One controversy that highlighted that and cast a shadow over the Chief Rabbinate ever since centered on a leaked letter Sacks wrote to one of Britain's most haredi British rabbis about Reform rabbi and Holocaust survivor Hugo Gryn. The two were known to be good friends but Sacks wrote that he wouldn't attend Gryn's funeral because Gryn was a destroyer of Judaism. He went to a memorial service instead, which also infuriated the haredim.

On Israel, Sacks equally failed to placate. His predecessor, Immanuel Jakobovits, the first Chief Rabbi to attain the peerage, was an overt dove, opposed the occupation and advocated compromise with the Palestinians. In his book, The Dignity of Difference, first published in 2002, Sacks said that Israel's policies were incompatible with Judaism. More incendiary still, he declared that "no one creed has the monopoly on truth." Communal and Orthodox leaders demanded he withdraw his book. He caved in and withdrew it, republishing it later without the offending words. To many that symbolized weak leadership; he had the courage to write what he thought, and should have stood by it. Three years ago he admitted that had he done that, he would have had to resign. When pushed on the occupation, he said he'd always thought Israel should return the land it took in 1967, but that his father never believed Israel's neighbors would make peace. Perhaps he has followed too rigidly the advice of the Lubavitcher Rabbi: "You put yourself in a situation, and if you put yourself in that situation, you can put yourself in another situation."

So Sacks quoted from Exodus, "You shall not wrong a stranger, nor shall you oppress him, for you were strangers in the land of Egypt." Halfway through his term, Sacks noted that this was a commandment repeated 36 times in the Books of Moses and said that not ignoring it was for him "a core project of the state." The Hertz Chumash, used throughout all British synagogues and first edited by another Chief Rabbi, Joseph Hertz, in 1937, has a prescient footnote, explaining why this "exhortation" is so often repeated. It is because "those who have been downtrodden repeatedly frequently prove to be the worst oppressors when they acquire power over anyone."

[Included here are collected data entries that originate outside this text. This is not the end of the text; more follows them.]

/-- R138, R141, R142: how arrivals and missed frames count in AWAITING_EXTERNAL with EXTERNAL selected and in
LOCKED_EXTERNAL; the lock at 24 000 good arrivals, its change and its abandoning, which carries out
a pending selection (R140); the loss of the clock, at gain 0 (log 13). -/
def Obligations.LockAndLoss : Prop :=
  ∀ s : State,
    let c := s.clock
    let raised : Link := { s.link with flags := s.link.flags ||| EventFlag.clock.bit }
    let lock : ClockUnit := { c with presence := 24000, flight := some (.down .lockedExternal) }
    let locked : ClockUnit := { c with
      state := .lockedExternal, presence := 0, missed := 0, frameStarted := true, flight := some .up }
    let idle : ClockUnit := { c with presence := 0, flight := none, pendingSelection := none }
    let abandoned : ClockUnit :=
      if c.pendingSelection = some .internal
      then { idle with selection := .internal, flight := some (.down .internal) } else idle
    let good (interval : Rat) : Prop := 99 / 100 ≤ interval ∧ interval ≤ 101 / 100
    (c.state = .internal → (∀ x, exec (.frameSyncArrival x) s = .next s) ∧ exec .missedFrame s = .next s) ∧
    (c.state = .awaitingExternal → c.selection = .external → c.flight = none →
      exec .presenceCountFull s = .next { s with clock := lock } ∧
      (∀ x, good x → c.presence < 23999 →
        exec (.frameSyncArrival x) s = .next { s with clock := { c with presence := c.presence + 1 } }) ∧
      (∀ x, good x → c.presence = 23999 → exec (.frameSyncArrival x) s = .next { s with clock := lock }) ∧
      (∀ x, ¬ good x → exec (.frameSyncArrival x) s = .next { s with clock := { c with presence := 0 } }) ∧
      exec .missedFrame s = .next { s with clock := { c with presence := 0 } }) ∧
    (c.state = .awaitingExternal → c.selection = .external → c.flight = some (.down .lockedExternal) →
      exec .lockChange s = .next { s with clock := locked, link := raised } ∧
      (∀ x, good x → exec (.frameSyncArrival x) s = .next { s with clock := locked, link := raised }) ∧
      (∀ x, ¬ good x → exec (.frameSyncArrival x) s = .next { s with clock := abandoned }) ∧
      exec .missedFrame s = .next { s with clock := abandoned }) ∧
    (c.state = .lockedExternal →
      (∀ x, 99 / 100 ≤ x →
        exec (.frameSyncArrival x) s = .next { s with clock := { c with missed := 0, frameStarted := true } }) ∧
      (∀ x, x < 99 / 100 → exec (.frameSyncArrival x) s = .next s) ∧
      (c.missed < 3 → exec .missedFrame s = .next { s with clock := { c with missed := c.missed + 1 } }) ∧
      (c.missed = 3 → exec .missedFrame s = exec .clockLoss s) ∧
      (c.flight ≠ some (.down .internal) →
        let lost : ClockUnit := { c with
          state := .awaitingExternal, presence := 0, missed := 0, frameStarted := false, gain := 0, flight := none
          pendingSelection := none }
        exec .clockLoss s = .next { s with
          clock := if c.pendingSelection = some .internal
            then { lost with selection := .internal, flight := some (.down .internal) } else lost
          link := raised }) ∧
      (c.flight = some (.down .internal) →
        exec .clockLoss s = .next { s with
          clock := { c with
            state := .internal, presence := 0, missed := 0, frameStarted := false, gain := 0, flight := some .up }
          link := raised }))

/-! ### Service Control -/

/-- R162, R165, R161: STANDBY begins an entry from ACTIVE; WAKE cancels an entry, or ends standby with each gate taking up
its drive; each turns the service ramp at the value recorded, which while its completion is due is one step short of its end
(log 2), at the fade time of the moment; elsewhere neither has an effect. -/
def Obligations.StandbyAndWake : Prop :=
  ∀ s : State, s.takesRequest = true →
    let turned (state : ServiceState) (step : Rat) : State :=
      { s with service := { s.service with state := state, ramp := ⟨s.service.ramp.value, step, false⟩ } }
    let step : Rat := 1 / (48 * s.timing.fadeTime)
    (s.service.state = .active →
      exec .standby s = .next ((turned .enteringStandby (-step)).respond .ok 0x05 []) ∧
      exec .wake s = .next (s.respond .ok 0x06 [])) ∧
    (s.service.state ≠ .active → exec .standby s = .next (s.respond .ok 0x05 [])) ∧
    (s.service.state = .enteringStandby → exec .wake s = .next ((turned .active step).respond .ok 0x06 [])) ∧
    (s.service.state = .standby → ∃ t, exec .wake s = .next t ∧
      FeedsBecome s { (turned .active step).respond .ok 0x06 [] with
        channels := t.channels, detectors := t.detectors } s.feed t ∧
      ∀ src : Source,
        let gate :=
          if s.isPlaced src then (vget s.sources src).driven (s.gate src)
          else (vget s.sources src).forcedShut (s.gate src)
        vget t.channels src = { vget s.channels src with gate := gate } ∧
        vget t.detectors src = if gate.counted then vget s.detectors src else ⟨0, none, false, []⟩)

/-- R163: the completion of standby entry when its ramp reaches 0, and not before, one event: STANDBY, every glide ended at
its pending or target tap, FADING_IN feeds STEADY, FADING_OUT feeds released with the RETIRING placements they leave empty,
gates CLOSED, histories silent, detectors stopped; the queue, the levels and the second count stay. -/
def Obligations.EntryCompletes : Prop :=
  ∀ s : State, s.service.state = .enteringStandby → s.service.restart = none →
    (s.service.ramp.due = false → exec .standbyEntryComplete s = .next s) ∧
    (s.service.ramp.due = true →
    let left (k : FeedKey) : Option Feed :=
      (s.feed k).bind fun f =>
        if f.state.isFadingOut then none
        else some { f with
          active := match f.glide with
            | some g => some (g.pending.getD g.target)
            | none => f.active
          glide := none
          state := match f.state with
            | .fadingIn _ => .steady
            | st => st }
    ∃ t, exec .standbyEntryComplete s = .next t ∧
      FeedsBecome s { s with
        service := { s.service with state := .standby, ramp := ⟨0, 0, false⟩ }
        placements := vgen fun src =>
          if (s.placement src).any (fun p => p.state == .retiring) ∧ (∀ z, left (src, z) = none) then none
          else s.placement src
        channels := vgen fun src =>
          { vget s.channels src with
            gate := .closed, history := ⟨[], (vget s.channels src).history.writePos⟩ }
        detectors := vgen fun _ => ⟨0, none, false, []⟩ } left t)

/-- R167, R151: the trigger of a warm restart, by RESTART or the fall of the reset pin: the service ramp falls by 1/240 a
frame from the value recorded (of a ramp that is due, one step short of its end, log 2), a transaction in progress shifts
out 0x00 bytes and its request is ended; a fall in a restart lengthens it and begins no second one, and the release of a low
pin ends no phase by itself (log 21). -/
def Obligations.RestartTriggered : Prop :=
  ∀ s : State,
    let quiet (cause : RestartCause) (low : Bool) : ServiceControl :=
      { s.service with
        restart := some cause, resetPinLow := low
        ramp := if s.service.ramp.value ≤ 0 then ⟨0, 0, false⟩ else ⟨s.service.ramp.value, -(1 / 240), false⟩ }
    (s.takesRequest = true → exec .restart s = .next { s with
      service := quiet .restartRequest s.service.resetPinLow
      link := { s.link with receiveBuffer := [], transaction := none } }) ∧
    (s.service.restart = none → s.service.resetPinLow = false → exec .resetPin s = .next { s with
      service := quiet .resetPin true
      link := { s.link with
        receiveBuffer := []
        transaction := s.link.transaction.map fun _ => ⟨[], true⟩ } }) ∧
    (s.service.restart ≠ none → s.service.resetPinLow = false →
      exec .resetPin s = .next { s with service := { s.service with resetPinLow := true } }) ∧
    (s.service.resetPinLow = true →
      exec .resetPin s = .next { s with service := { s.service with resetPinLow := false } })

/-- R167, R44, R98, R116, R135, R145, R147, R160: once the quiet phase has brought the service ramp to 0 and the reset pin
is high, and not before, the clearing keeps what the table of R167 keeps, sets the rest afresh, and rebuilds a WAITING feed
for each zone of each ACTIVE placement's desired set, queued by source and then by zone; each gate then takes up its drive
from CLOSED. The i-th notch of a table takes section i, the model's choice (log 18). -/
def Obligations.ClearingRebuilds : Prop :=
  (∀ (s : State) (pins : Byte),
    s.service.restart = none ∨ s.service.resetPinLow = true ∨ (s.service.ramp.due = false ∧ s.service.ramp.value ≠ 0) →
    exec (.clearing pins) s = .next s) ∧
  ∀ (s : State) (pins : Byte) (cause : RestartCause), s.service.restart = some cause → s.service.resetPinLow = false →
    (s.service.ramp.due = true ∧ s.service.ramp.step < 0) ∨ (s.service.ramp.due = false ∧ s.service.ramp.value = 0) →
    exec (.clearing pins) s = .next { s with
      placements := vgen fun src =>
        (s.placement src).bind fun p => if p.state = .active then some p else none
      feeds := vgen fun src => vgen fun z =>
        if s.wants (src, z) then
          some { state := .waiting, active := none, glide := none, baseGain := -192
                 limited := false, smoothing := none }
        else none
      queue := allSources.flatMap fun src => zonesOf src fun z => s.wants (src, z)
      channels := vgen fun src => {
        trimFactor := ⟨factorOf (vget s.sources src).trim, factorOf (vget s.sources src).trim, none⟩
        gate :=
          if s.service.state = .active ∧ s.isPlaced src = true ∧ (vget s.sources src).gateMode = .forcedOpen
          then (vget s.sources src).opensFrom 0 else .closed
        level := -240
        blockEnergy := 0
        history := ⟨[], (vget s.channels src).history.writePos⟩ }
      blockCount := 0
      detectors := vgen fun _ => ⟨0, none, false, []⟩
      sections := vgen fun src => vgen fun i =>
        ((vget s.notches src)[i.val]?).map fun n => ⟨n.band, false, ⟨n.depth, n.depth, none⟩, ⟨0, 0, 0, 0⟩⟩
      windowCount := 0
      secondCount := 0
      stepped := []
      mixers := vgen fun z => { vget s.mixers z with
        mute := ⟨if (vget s.zones z).mute then 0 else 1, 0, false⟩, peak := -240, clip := false }
      cues := vgen fun l => { vget s.cues l with
        raw := pins.getLsbD l.val, held := 0, debounced := pins.getLsbD l.val, delta := false, refused := false }
      link := {
        receiveBuffer := []
        response := ⟨.ok, 0x00, []⟩
        flags := 0b0000010
        mask := s.link.mask
        restartCause := cause
        transaction := s.link.transaction.map fun _ => ⟨[], true⟩ }
      service := if s.service.state = .active then ⟨.active, ⟨0, 1 / 240, false⟩, none, false⟩
        else ⟨.standby, ⟨0, 0, false⟩, none, false⟩ }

In a recent valedictory address to AIPAC that would have gladdened the Glen Becks and the Danny Danons of this world, Sacks expressed no such sentiments. Israel is deeply unpopular in the UK. The Conservative lead government, though it professes friendship with Israel, is tired of Jewish leaders lecturing the Foreign Ministry on Israeli victimhood. Who better than a Chief Rabbi to have the strength to shift that perception? Perhaps the next Chief can and will.